| Wilful, | } |
| Wilfully. |
‘Wilful’ and ‘willing,’ ‘wilfully’ and ‘willingly,’ have been conveniently desynonymized by later usage in our language; so that in ‘wilful’ and ‘wilfully’ there now lies ever the sense of will capriciously exerted, deriving its motives merely from itself; while the examples which follow show there was once no such implication of self-will in the words.
Alle the sones of Israel halewiden wilful thingis to the Lord.—Exod. xxxv. 29. Wiclif.
A proud priest may be known when he denieth to follow Christ and his apostles in wilful poverty and other virtues.—Foxe, Book of Martyrs; Examination of William Thorpe.
Fede ye the flok of God, that is among you, and purvey ye, not as constreyned, but wilfulli.—1 Pet. v. 2. Wiclif.
And so, through his pitiful nailing, Christ shed out wilfully for man’s life the blood that was in his veins.—Foxe, Book of Martyrs; Examination of William Thorpe.

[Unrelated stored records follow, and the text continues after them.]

/-- Settles O25: under the divisor 1 the codeword is the value and every remainder is 0. -/
theorem divisorOneAcceptsEverything : Obligations.DivisorOneAcceptsEverything := by
  intro s v hW h1
  have hd : s.eng.divS ≠ 0 := h1 ▸ one_ne_zero_of_pos hW
  refine ⟨⟨_, exec_encode_word v hd, ?_⟩, ⟨_, exec_verify_word v hd, ?_⟩⟩
  · rw [Engine.respond_response, h1, codeword_divisor_one]
  · rw [Engine.respond_response, h1, reduce_divisor_one]
    rfl

/-- Settles O29: both commands answer with the latches as they were. -/
theorem dividingCommandsFrame : Obligations.DividingCommandsFrame := by
  rintro s t n (h | h)
  all_goals
    obtain ⟨e, rfl, ha⟩ := exec_next h
    exact ⟨e, rfl, ha.ifState, ha.div, ha.opR, ha.dataR, ha.divS⟩

end Sys2Proof.Machine
end

section
/-! PROOF. The source's testable properties (spec/40_divider.md R61 to R63). -/

namespace Sys2Proof.Machine

/-- Settles O26: the second state has the same divisor, and the codeword has remainder 0 under it. -/
theorem encodeThenVerifySucceeds : Obligations.EncodeThenVerifySucceeds := by
  intro s v hd
  refine ⟨_, exec_encode_word v hd, fun s' hcfg hdiv => ?_⟩
  obtain ⟨cfg', eng', edges', delivered', live', draws'⟩ := s'
  obtain rfl : cfg' = s.cfg := hcfg
  have hsame : eng'.divS = s.eng.divS := BitVec.eq_of_toNat_eq hdiv
  refine ⟨_, exec_verify_word (s := ⟨s.cfg, eng', edges', delivered', live', draws'⟩) (codeword v s.eng.divS)
    (hsame ▸ hd), ?_, rfl, rfl⟩
  rw [Engine.respond_rspFlag, hsame, reduce_codeword hd]
  rfl

/-- ENCODE, an error `x` XORed into what it answered, and VERIFY: the flag tells of the error alone. -/
theorem verify_corrupted_codeword {s : State} {n : Nat} (hn : n < 2 ^ s.cfg.W) (hd : s.eng.divS ≠ 0)
    (x : Word s.cfg.W) : ∃ e e' : Engine s.cfg.W,
      exec (.encode n) s = .next { s with eng := e } ∧
      exec (.verify (e.rspData ^^^ x).toNat) s = .next { s with eng := e' } ∧
      e'.rspFlag = zeroRemainder (reduce x s.eng.divS) := by
  refine ⟨_, _, exec_encode hn hd, exec_verify_word _ hd, ?_⟩
  rw [Engine.respond_rspFlag, Engine.respond_rspData, reduce_codeword_xor hd]

/-- Settles O27: the flag tells whether the error is a multiple, which a short one is not. -/
theorem errorsAreDetectedUnlessMultiples : Obligations.ErrorsAreDetectedUnlessMultiples := by
  intro s v x hd
  obtain ⟨e, e', he, he', hflag⟩ := verify_corrupted_codeword v.isLt hd x
  refine ⟨e, e', he, he', ?_, fun hx hlt => ?_⟩
  · rw [hflag, zeroRemainder_reduce_iff_dvd hd]
  · rw [hflag, zeroRemainder, decide_eq_false_iff_not]
    exact reduce_ne_zero_of_lt hx hlt

/-- Settles O28: the error is 1, a multiple of no divisor of two bits or more. -/
theorem flippedLowBitIsDetected : Obligations.FlippedLowBitIsDetected := by
  intro s hW hd
  have hfit : 42 < 2 ^ s.cfg.W := lt_of_lt_of_le (by decide) (Nat.pow_le_pow_right (by decide) hW)
  obtain ⟨e, e', he, he', hflag⟩ := verify_corrupted_codeword hfit hd 1
  refine ⟨e, e', he, he', ?_⟩
  rw [hflag, zeroRemainder, decide_eq_true_iff, reduce_one_eq_zero_iff hd]

end Sys2Proof.Machine
end

section
/-! PROOF. The commands that do not divide (spec/40_divider.md R58, R60), and the stops of the four
(spec/60_exceptions.md R68; spec/93_implementation_defined.md U3). -/

namespace Sys2Proof.Machine

variable {W : Nat}

theorem Engine.writeDiv_eq (e : Engine W) (v : Word W) :
    e.writeDiv v = { e with div := if v = 0 then e.div else v } := by
  unfold Engine.writeDiv
  split <;> rfl

/-- Settles O16: the divisor register is written in one of two ways, all others alike. -/
theorem setdivReplacesTheDivisorUnlessZero : Obligations.SetdivReplacesTheDivisorUnlessZero := by
  refine ⟨fun s v => ?_, fun W v => encode_of_data_eq rfl⟩
  rw [exec_setdiv v.isLt, zextW_toNat, Engine.writeDiv_eq]
  rfl

/-- Settles O17: the error answer writes the response registers and the interface state only. -/
theorem rsvdAnswersTheErrorBit : Obligations.RsvdAnswersTheErrorBit :=
  ⟨fun _ data h => exec_rsvd data h, fun _ _ => encode_of_data_eq rfl⟩

/-- Settles O18: `execRsvd` looks at the configuration only. -/
theorem rsvdStopsARunWhereAsked : Obligations.RsvdStopsARunWhereAsked := fun _ data h =>
  execRsvd_of_stop (n := data) h

/-- U3: no meaning computes with the divisor 0. -/
theorem withDivisor_of_eq_zero {s : State} {k : Word s.cfg.W → Host.Outcome State Fault Refusal}
    (h : s.eng.divS = 0) : withDivisor s k = .fault .zeroDivisor := by
  rw [withDivisor, if_pos h]

/-- Settles O19: the operand is in range, so it is the divisor that stops both. -/
theorem reductionByZeroStops : Obligations.ReductionByZeroStops := fun _ v h =>
  ⟨(withOperand_of_lt v.isLt).trans (withDivisor_of_eq_zero h),
    (withOperand_of_lt v.isLt).trans (withDivisor_of_eq_zero h)⟩

/-- Settles O20: the three meanings read their operand first. -/
theorem operandsTooWideAreRefused : Obligations.OperandsTooWideAreRefused := fun _ _ h =>
  ⟨withOperand_of_le h, withOperand_of_le h, withOperand_of_le h⟩

/-- Settles O30: SETDIV writes no latch and no working register, RSVD not even the divisor. -/
theorem controlCommandsFrame : Obligations.ControlCommandsFrame := by
  constructor
  · intro s t n h
    obtain ⟨-, rfl⟩ := execSetdiv_next h
    rw [Engine.writeDiv_eq]
    exact ⟨_, rfl, rfl, rfl, rfl, rfl, rfl, rfl⟩
  · intro s t n h
    obtain ⟨-, rfl⟩ := execRsvd_next (n := n) h
    exact ⟨_, rfl, rfl, rfl, rfl, rfl, rfl, rfl, rfl⟩

end Sys2Proof.Machine
end

section
/-! PROOF. Single edges (spec/10_state.md R19 to R22, R26; spec/70_reset_and_hazards.md R80 to R84). -/

namespace Sys2Proof.Machine

/-- Settles O31: `step_compute`, the latched word written out. -/
theorem stepRunsTheLatchedCommand : Obligations.StepRunsTheLatchedCommand := fun _ hl hi hr hs =>
  step_compute hr hl hi hs

/-- A placed command is the next one computed: the latches hold its two fields. -/
theorem step_placeCommand (s : State) (cmd : BitVec (s.cfg.W + 2)) :
    step (s.placeCommand cmd) =
      exec (decode cmd) { s with eng := s.eng.latch (opField cmd) (dataField cmd), live := true } := by
  have hlatched : (s.placeCommand cmd).eng.latched = cmd := commandWord_fields cmd
  rw [step_compute (s := s.placeCommand cmd) rfl rfl rfl rfl, hlatched]
  rfl

/-- Settles O32: `withFetchWord` places the low bits of the number. -/
theorem placedWordRunsAtTheNextStep : Obligations.PlacedWordRunsAtTheNextStep := fun s _ _ => step_placeCommand s _

/-- Settles O33: `step_accept`; the registers are those of `Engine.latch`. -/
theorem idleAcceptsThePresentedCommand : Obligations.IdleAcceptsThePresentedCommand := fun _ hl hi hr hv =>
  ⟨_, _, step_accept hr hl hi hv, rfl, rfl, rfl, rfl, rfl, rfl, rfl⟩

/-- Settles O34: in either case the response registers lose their values and nothing else happens. -/
theorem waitingEdgesChangeNoRegister : Obligations.WaitingEdgesChangeNoRegister := by
  rintro s hl hr (⟨hi, hv⟩ | ⟨hi, hs⟩)
  · exact ⟨_, _, _, _, step_idle hr hl hi hv⟩
  · exact ⟨_, _, _, _, step_stall hr hl hi hs⟩

/-- Settles O35: `step_hold` and `step_deliver`. -/
theorem responseIsHeldUntilTaken : Obligations.ResponseIsHeldUntilTaken :=
  ⟨fun _ hl hi hr hv => step_hold hr hl hi hv, fun _ hl hi hr hv => ⟨_, _, _, _, step_deliver hr hl hi hv⟩⟩

/-! An edge without reset, in each interface state. -/

theorem interfaceEdge_idle {s : State} (hi : s.eng.ifState = .idle) (x : Edge s.cfg.W) :
    interfaceEdge s x = .next (if x.accepts s.eng then s.accept x.cmdOp x.cmdData else s.loseResponse) := by
  rw [interfaceEdge, hi]

theorem interfaceEdge_busy {s : State} (hi : s.eng.ifState = .busy) (x : Edge s.cfg.W) :
    interfaceEdge s x = if x.stall then .next s.loseResponse else exec (decode s.eng.latched) s := by
  rw [interfaceEdge, hi]

theorem interfaceEdge_resp {s : State} (hi : s.eng.ifState = .resp) (x : Edge s.cfg.W) :
    interfaceEdge s x = .next (if x.takes s.eng then s.deliver else s) := by
  rw [interfaceEdge, hi]

/-- Each interface state looks at its own inputs only; in `IDLE` the command counts if it is accepted. -/
theorem interfaceEdge_congr {s : State} {x y : Edge s.cfg.W} (hr : x.rst = y.rst)
    (h : s.eng.ifState = .busy ∧ x.stall = y.stall ∨
      s.eng.ifState = .resp ∧ x.rspReady = y.rspReady ∨
      s.eng.ifState = .idle ∧ x.cmdValid = y.cmdValid ∧
        (x.cmdValid = true → x.cmdOp = y.cmdOp ∧ x.cmdData = y.cmdData)) :
    interfaceEdge s x = interfaceEdge s y := by
  obtain ⟨hi, hs⟩ | ⟨hi, hs⟩ | ⟨hi, hv, hcmd⟩ := h
  · rw [interfaceEdge_busy hi, interfaceEdge_busy hi, hs]
  · rw [interfaceEdge_resp hi, interfaceEdge_resp hi, Edge.takes, Edge.takes, hs]
  · have haccepts : x.accepts s.eng = y.accepts s.eng := by rw [Edge.accepts, Edge.accepts, hv, hr]
    rw [interfaceEdge_idle hi, interfaceEdge_idle hi, ← haccepts]
    cases hx : x.cmdValid with
    | true =>
      obtain ⟨hop, hdata⟩ := hcmd hx
      rw [hop, hdata]
    | false =>
      have hnot : x.accepts s.eng = false := by rw [Edge.accepts, hx, Bool.false_and]
      simp [hnot]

Wince. Now to shrink or start away as in pain from a stroke or touch; but, as far as I know, used always by our earlier authors in the sense of to kick.
Poul, whom the Lord hadde chosun, long tyme wynside agen the pricke.—Wiclif, Prolog on the Dedis of Apostlis.
For this flower of age, having no forecast of thrift, but set altogether upon spending, and given to delights and pleasures, winseth and flingeth out like a skittish and frampold horse in such sort that it had need of a sharp bit and short curb.—Holland, Plutarch’s Morals, p. 14.